As the project to replace water meters in Panama City reaches its final phase, some residents are shocked with the results. It seems the new meters are changing the cost to have city water.
"This time of year, when you have higher electric bills and everything else...it's staggering," said Panama City resident Sandra Lee Harder.
Harder says ever since crews put her new water meter in about 2 months ago, she's seen a change
"My water bill almost doubled," Harder said. "It went from almost $110 to $200."
But Harder isn't the only one. Some residents have seen their bills double or triple over the past few months. In fact, one resident News 13 spoke to say they saw their bill go from $6 a month to $193 dollars a month.
"In general, customers are not happy," said Shirley Robinson, Panama City's meter supervisor.
Shirley Robinson says it's all a work in progress. A study was done in 2008 that showed many meters in Panama City were not registering water use. Robinson estimates the number falls between 2,000 and 2,500 meters.

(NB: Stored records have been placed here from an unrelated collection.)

/-! ### Checks of a request -/

/-- R158, R137, R146, R171: the common checks in their order. A request that fails one changes nothing but the link: its
record carries the status of the first failure and 0 elsewhere. That a frame of no request's code is answered at whichever
request row comes (log 3), with its own code byte in the record (log 7), are the model's own choices; that a unit argument is
in range exactly when the unit table has its record is read from R25 (log 27). -/
def Obligations.CommonChecksRefuseUnchanged : Prop :=
  (∀ (s : State) (k : ReqCode) (f : Frame) (rest : List Frame), s.resetLow = false → s.link.intake = f :: rest →
    f.tag ∈ s.link.openTags → f.code.toNat < 0x01 ∨ 0x11 < f.code.toNat →
    exec (requestCommand k) s = .next (s.answered f rest (emptyRecord f 1))) ∧
  (∀ (s : State) (k : ReqCode) (f : Frame) (rest : List Frame), s.Finds k f rest →
    let badFlags : Prop := f.flags &&& 0xFE ≠ 0 ∨ (f.flag0 = true ∧ k ≠ .lookup ∧ k ≠ .bind ∧ k ≠ .format)
    let admits : Prop := match s.device with
      | .starting => k = .getParameter ∨ k = .readCounter
      | .unformatted => k = .format ∨ k = .getParameter ∨ k = .setParameter ∨ k = .readCounter ∨ k = .clearCounters ∨
          k = .restartChannel
      | .formatting => k = .getParameter ∨ k = .readCounter
      | .ready => k ≠ .format ∧ k ≠ .leaveService
      | .service => k ≠ .bind ∧ k ≠ .unbind ∧ k ≠ .move ∧ k ≠ .enterService ∧ ¬(k = .lookup ∧ f.flag0 = true)
      | .failed .noMedia => k = .getParameter ∨ k = .readCounter
      | .failed .geometry => k = .getParameter ∨ k = .readCounter ∨ k = .format
      | .failed .slot => k = .getParameter ∨ k = .readCounter ∨ k = .format
    let sel := f.selector.toNat
    let kept : Int := if s.device = .service then s.retiredSet.length else 0
    let outOfRange : Prop := match k with
      | .lookup => s.map.length ≤ f.argA.toNat
      | .bind => s.map.length ≤ f.argA.toNat
      | .unbind => s.map.length ≤ f.argA.toNat
      | .move => s.map.length ≤ f.argA.toNat
      | .retire => s.unit? f.argA.toNat = none
      | .queryUnit => s.unit? f.argA.toNat = none
      | .restartChannel => ∀ c : Fin 4, sel = c.val → s.channels[c].state = .absent
      | .format => f.argB.toNat < 8 ∨ 512 < f.argB.toNat ∨ f.argA.toNat < 1 ∨ 4086 < f.argA.toNat ∨
          (s.presentUnits : Int) - 2 - kept - f.argB.toNat < f.argA.toNat
      | .setParameter => (sel = 1 ∧ f.argA.toNat < 1) ∨ (sel = 2 ∧ (f.argA.toNat < 100 ∨ 65000 < f.argA.toNat)) ∨
          (sel = 3 ∧ 4096 < f.argA.toNat) ∨ (sel = 4 ∧ 1024 < f.argA.toNat) ∨
          (sel = 5 ∧ (f.argA.toNat < 8 ∨ 512 < f.argA.toNat))
      | _ => False
    let unknownId : Prop := match k with
      | .getParameter => sel < 1 ∨ 5 < sel
      | .setParameter => sel < 1 ∨ 5 < sel
      | .readCounter => sel < 1 ∨ 19 < sel
      | _ => False
    (badFlags → exec (requestCommand k) s = .next (s.answered f rest (emptyRecord f 1))) ∧
    (¬badFlags → ¬admits → exec (requestCommand k) s = .next (s.answered f rest (emptyRecord f 3))) ∧
    (¬badFlags → admits → unknownId → exec (requestCommand k) s = .next (s.answered f rest (emptyRecord f 1))) ∧
    (¬badFlags → admits → outOfRange → exec (requestCommand k) s = .next (s.answered f rest (emptyRecord f 2))) ∧
    (¬badFlags → admits → ¬unknownId → ¬outOfRange → s.Passes k f rest))

/-- R10, R11, R21, R75, R57, R47, R96, R131, R146, R152: each request's own checks in their order. A request refused at one
of them changes nothing but the link. -/
def Obligations.OwnChecksRefuseUnchanged : Prop :=
  ∀ (s : State) (f : Frame) (rest : List Frame),
    let refuses (i : Instr) (status : Byte) : Prop := exec i s = .next (s.answered f rest (emptyRecord f status))
    let n := f.argA.toNat
    (∀ r, s.Passes .lookup f rest → f.flag0 = true → s.map[n]? = some r →
      (r.unit = none → refuses .lookup 4) ∧
      (∀ g, r.unit = some g → s.channels[chanOf g].state ≠ .online → refuses .lookup 10) ∧
      (∀ g, r.unit = some g → s.channels[chanOf g].state = .online → (∀ i : Fin 64, (s.holds[i]).entry ≠ none) →
        refuses .lookup 6)) ∧
    (s.Passes .bind f rest → f.flag0 = true → (∀ i : Fin 64, (s.holds[i]).entry ≠ none) → refuses .bind 6) ∧
    (∀ r, s.Passes .unbind f rest → s.map[n]? = some r → r.unit = none → refuses .unbind 4) ∧
    (∀ r, s.Passes .move f rest → s.map[n]? = some r →
      (r.unit = none → refuses .move 4) ∧
      (∀ g u, r.unit = some g → s.unit? g = some u →
        let busy : Prop := r.move ≠ none ∨ s.moves[chanOf g] ≠ none
        (busy → refuses .move 9) ∧
        (¬busy → s.channels[chanOf g].state ≠ .online → refuses .move 10) ∧
        (¬busy → s.channels[chanOf g].state = .online → 0 < u.holds → refuses .move 8) ∧
        (¬busy → s.channels[chanOf g].state = .online → u.holds = 0 → s.keysLawful = true →
          (∀ x v, ¬s.FreeUnit (chanOf g) x v) → refuses .move 5))) ∧
    (s.Passes .release f rest → s.currentHandle f.argA = none → refuses .release 7) ∧
    (s.Passes .renew f rest → s.currentHandle f.argA = none → refuses .renew 7) ∧
    (∀ u c, s.Passes .retire f rest → s.unit? n = some u → u.state = .retired c → refuses .retire 11) ∧
    (s.Passes .checkpoint f rest →
      let down : Prop := s.channels[s.slotChannel s.targetSlot].state ≠ .online
      (s.ckpt.flight ≠ none → refuses .checkpoint 9) ∧
      (s.ckpt.flight = none → down → refuses .checkpoint 10) ∧
      (s.ckpt.flight = none → ¬down → s.ckpt.durableGen = 0xFFFFFFFF →
        exec .checkpoint s = .next (s.answered f rest
          ⟨f.tag, 9, 14, 0, 0xFFFF, 0xFFFF, join16 (slotByte (some s.targetSlot)) 4, 0⟩))) ∧
    (∀ c : Fin 4, s.Passes .restartChannel f rest → f.selector.toNat = c.val → s.channels[c].state ≠ .faulted →
      refuses .restartChannel 3) ∧
    (s.Passes .enterService f rest →
      ((∃ i : Fin 64, (s.holds[i]).entry ≠ none) → refuses .enterService 8) ∧
      ((∀ i : Fin 64, (s.holds[i]).entry = none) → (∃ c : Fin 4, s.moves[c] ≠ none) ∨ s.waiters ≠ [] →
        refuses .enterService 9)) ∧
    (s.Passes .format f rest → s.ckpt.flight ≠ none → refuses .format 9)

/-! ### The map -/

/-- R8, R9, R50, R161: a LOOKUP without HOLD and a QUERY_UNIT report the record and the unit as they stand and change
nothing else, but for the lookups counter (R177). -/
def Obligations.PlainLookupAndQueryReport : Prop :=
  ∀ (s : State) (f : Frame) (rest : List Frame),
    (∀ r, s.Passes .lookup f rest → f.flag0 = false → s.map[f.argA.toNat]? = some r →
      (r.unit = none →
        exec .lookup s = .next { s.answered f rest ⟨f.tag, 1, 0, 0, 0xFFFF, r.generation, 0, 0⟩ with
          counters := s.counters.set 2 (s.counters[(2 : Fin 19)] + 1) }) ∧
      (∀ g u, r.unit = some g → s.unit? g = some u →
        let down := decide (s.channels[chanOf g].state = .faulted ∨ s.channels[chanOf g].state = .restarting)
        let flags : Byte :=
          0#4 ++ BitVec.ofBool down ++ BitVec.ofBool u.retirePending ++ BitVec.ofBool r.move.isSome ++ 1#1
        exec .lookup s = .next { s.answered f rest ⟨f.tag, 1, 0, flags, BitVec.ofNat 16 g, r.generation, 0, 0⟩ with
          counters := s.counters.set 2 (s.counters[(2 : Fin 19)] + 1) })) ∧
    (∀ u, s.Passes .queryUnit f rest → s.unit? f.argA.toNat = some u →
      exec .queryUnit s = .next (s.answered f rest
        ⟨f.tag, 8, 0, 0#5 ++ BitVec.ofBool u.retirePending ++ 0#2, u.wear,
          match u.state with | .bound n => BitVec.ofNat 16 n | .target n => BitVec.ofNat 16 n | _ => 0xFFFF,
          join16 u.state.byte (match u.state with | .retired c => c.byte | _ => 0),
          join16 (BitVec.ofNat 8 u.holds) s.channels[chanOf f.argA.toNat].state.byte⟩))

/-- R85, R86, R89, R90: what an abandonment by a BIND, an UNBIND or a hold does to a move, by its phase, and to whom a
move's outcome is reported. -/
def Obligations.AbandonmentFollowsThePhase : Prop :=
  (∀ (s : State) (n : Nat) (r : LogicalRec) (after : Option Nat × Word16), s.logical? n = some r →
    (r.move = none → s.abandonMove n after = (s, [])) ∧
    (∀ c m, r.move = some c → s.moves[c] = some m →
      (m.phase = .assigned → s.abandonMove n after =
        (({ s with
            map := s.map.set n { r with move := none }
            units := modifyIn s.units m.target fun u => { u with state := .free }
            moves := s.moves.set c none
            counters := s.counters.set 9 (s.counters[(9 : Fin 19)] + 1) } : State).reportMove c m .moveAbandoned .none
          after, [c])) ∧
      (m.phase = .copying → s.abandonMove n after =
        ({ s with
            map := s.map.set n { r with move := none }
            moves := s.moves.set c (some { m with phase := .abandoning }) }, [])))) ∧
  (∀ (s : State) (c : Fin 4) (m : Move) (st : Status) (why : MoveReason) (after : Option Nat × Word16),
    (∀ t, m.origin = .host t →
      s.reportMove c m st why after = s.complete t (moveRecord t st c m why after s.tick)) ∧
    (m.origin = .orphaned → s.reportMove c m st why after = s) ∧
    (m.origin = .leveling ∨ m.origin = .evacuation → st = .ok → s.reportMove c m st why after = s) ∧
    (m.origin = .leveling ∨ m.origin = .evacuation → st ≠ .ok → s.reportMove c m st why after =
      s.post .moveResult ⟨0, 6, st.byte, 0, BitVec.ofNat 16 m.logical, BitVec.ofNat 16 m.source,
        BitVec.ofNat 16 m.target, join16 (if m.origin = .leveling then 1 else 2) (why.code.setWidth 8)⟩))

/-- R10, R58, R85, R86: a LOOKUP with HOLD that passes its checks abandons the logical's move, takes a hold on its unit in
the lowest free slot and answers with the handle. Waiters are then offered a returned target (R17), the monitor looks at the
channel whose move left the list (R79), and the arbiters choose (R120). Its record stands behind that of the move it abandons (R22);
that it stands before those of the BINDs that the target wakes is the model's reading (log 8). -/
def Obligations.LookupWithHoldTakesAHold : Prop :=
  ∀ (s : State) (f : Frame) (rest : List Frame) (r : LogicalRec) (g : Nat) (u : UnitRec) (i : Fin 64),
    s.Passes .lookup f rest → f.flag0 = true → s.lawful = true → TagInv s → s.map[f.argA.toNat]? = some r →
    r.unit = some g → s.unit? g = some u → s.channels[chanOf g].state = .online →
    (s.holds[i]).entry = none → (∀ j : Fin 64, j < i → (s.holds[j]).entry ≠ none) →
    ∃ (t : State) (left : List (Fin 4)),
      let q : Byte := if (s.holds[i]).seq = 255 then 1 else (s.holds[i]).seq + 1
      exec .lookup s = .next ((t.afterAbandon left).settle none) ∧ s.SameControl t ∧
      PlacedLast s t f.tag ⟨f.tag, 1, 0, 0#5 ++ BitVec.ofBool u.retirePending ++ 0#1 ++ 1#1, BitVec.ofNat 16 g,
        r.generation, BitVec.ofNat 16 (i.val * 256 + q.toNat), 0⟩ ∧
      t.link.intake = rest ∧ t.waiters = s.waiters ∧ t.map = s.map.set f.argA.toNat { r with move := none } ∧
      t.holds = s.holds.set i ⟨q, some ⟨q, g, f.argA.toNat, r.generation, s.tick, s.params.tHold⟩⟩ ∧
      t.unit? g = some { u with holds := u.holds + 1 } ∧ MoveAbandoned s t r left ∧
      (∀ x, Untouched s r [g] x → t.unit? x = s.unit? x) ∧
      t.eraseQueues = s.eraseQueues ∧ t.ckpt = s.ckpt ∧ t.channels = s.channels ∧
      Counted s t (fun | .lookups => 1 | .holdsTaken => 1 | .movesAbandoned => left.length | _ => 0)

/-- R12, R13, R14, R29, R58: a BIND that finds a unit takes effect: the least-worn FREE unit of an ONLINE channel becomes
BOUND, the logical's move is abandoned, its old unit goes through unit release, the generation rises by one, and the hold
asked for is taken on the new unit. What follows it is as for a LOOKUP with HOLD. That its record stands before those of the
BINDs that a returned target wakes (log 8), and that an automatic checkpoint's snapshot is taken after the binding (log 10),
are the model's reading. -/
def Obligations.BindTakesEffect : Prop :=
  ∀ (s : State) (f : Frame) (rest : List Frame) (r : LogicalRec) (g : Nat) (u : UnitRec),
    s.Passes .bind f rest → s.lawful = true → TagInv s → (f.flag0 = true → s.holdTableFull = false) →
    s.firstOnlineFree = some g → s.unit? g = some u → s.map[f.argA.toNat]? = some r →
    ∃ (t : State) (left : List (Fin 4)), exec .bind s = .next ((t.afterAbandon left).settle none) ∧
      t.link.intake = rest ∧ BoundBy s t f.tag f.argA.toNat f.flag0 r g u left

/-- R15: a BIND that finds no unit parks at the tail of the list while a park condition holds, and otherwise completes
NO_FREE_UNIT; either way it changes nothing else. -/
def Obligations.BindParksOrGivesUp : Prop :=
  ∀ (s : State) (f : Frame) (rest : List Frame), s.Passes .bind f rest →
    (f.flag0 = true → s.holdTableFull = false) →
    (∀ g u, s.unit? g = some u → u.state = .free → s.channels[chanOf g].state ≠ .online) → s.lawful = true →
    let parks : Prop :=
      (∃ g u, s.unit? g = some u ∧ u.state = .erasing) ∨
      (∃ c : Fin 4, (s.channels[c].state = .online ∨ s.channels[c].state = .restarting) ∧ s.eraseQueues[c] ≠ []) ∨
      ((∃ g u, s.unit? g = some u ∧ u.state = .waiting) ∧ s.ckpt.flight ≠ none) ∨
      (∃ g u, s.unit? g = some u ∧ u.state = .free ∧ s.channels[chanOf g].state = .restarting)
    (parks → exec .bind s =
      .next { s.taken rest with waiters := s.waiters ++ [⟨f.tag, f.argA.toNat, f.flag0⟩] }) ∧
    (¬parks → exec .bind s = .next (s.answered f rest (emptyRecord f 5)))

/-- R21, R29, R85, R86: an UNBIND abandons the logical's move, lets its unit go through unit release, and raises the
generation by one. What follows it is as for a LOOKUP with HOLD. That its record stands before those of the woken BINDs
(log 8), and that an automatic checkpoint's snapshot is taken after the generation has risen (log 10), are the model's
reading. -/
def Obligations.UnbindLetsTheUnitGo : Prop :=
  ∀ (s : State) (f : Frame) (rest : List Frame) (r : LogicalRec) (g : Nat) (u : UnitRec),
    s.Passes .unbind f rest → s.lawful = true → TagInv s → s.map[f.argA.toNat]? = some r → r.unit = some g →
    s.unit? g = some u →
    ∃ (t : State) (left : List (Fin 4)),
      exec .unbind s = .next ((t.afterAbandon left).settle none) ∧ s.SameControl t ∧
      PlacedLast s t f.tag ⟨f.tag, 3, 0, 0, 0xFFFF, r.generation + 1, 0, 0⟩ ∧ t.link.intake = rest ∧
      t.waiters = s.waiters ∧ t.holds = s.holds ∧
      t.map = s.map.set f.argA.toNat ⟨none, r.generation + 1, none⟩ ∧
      t.unit? g = some (released (s.ckpt.recordsBound g) u) ∧ JoinsTail s t g ∧ AutoCheckpoint s t g ∧
      MoveAbandoned s t r left ∧ (∀ x, Untouched s r [g] x → t.unit? x = s.unit? x) ∧
      Counted s t (fun
        | .unbinds => 1 | .movesAbandoned => left.length
        | .retirements => if u.retirePending = true then 1 else 0 | _ => 0)
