-- ==== Sys2Proof/Laws/Frames.lean ====
section
/-! SUPPORT. The frame of each shared operation: one simp lemma per field that the operation leaves as it is; and
the lengths of the bytes that the link shifts out. -/
namespace Sys2Proof.Machine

"Age was a factor, so was personnel, so was customers," Robinson said. "We bought meters that outlived their usefulness."
The city has been on a nearly 7 million dollar mission to replace the meters with new digital meters. For some customers, a more accurate meter meant a suddenly higher bill.
"You're now paying for what you've actually always been using," Robinson said.
Before the new meters, the city was losing money. Officials estimate the city lost $700,000 in 2008 alone.
"Could we force a customer to pay 2 or 3 years of back billing...yes," Robinson said. "Would that be fair? That's questionable."
So the city is eating the cost for most residential meters, and working on incorporating a brand new computer system that ushers in a new era of accuracy. Options include the ability to pull up customers' usage, their time of usage, and the amount of usage.
"We're asking for more patience as we get the system up and running," Robinson said.
Some, like Harder, are taking their issues straight to city hall.
"I'm going to go this month when I pay my water bill again, and I'm going to ask them again if they can check into it," Harder said.
Meter installation is 80% percent complete. The city expects the bills to level out over the next few months.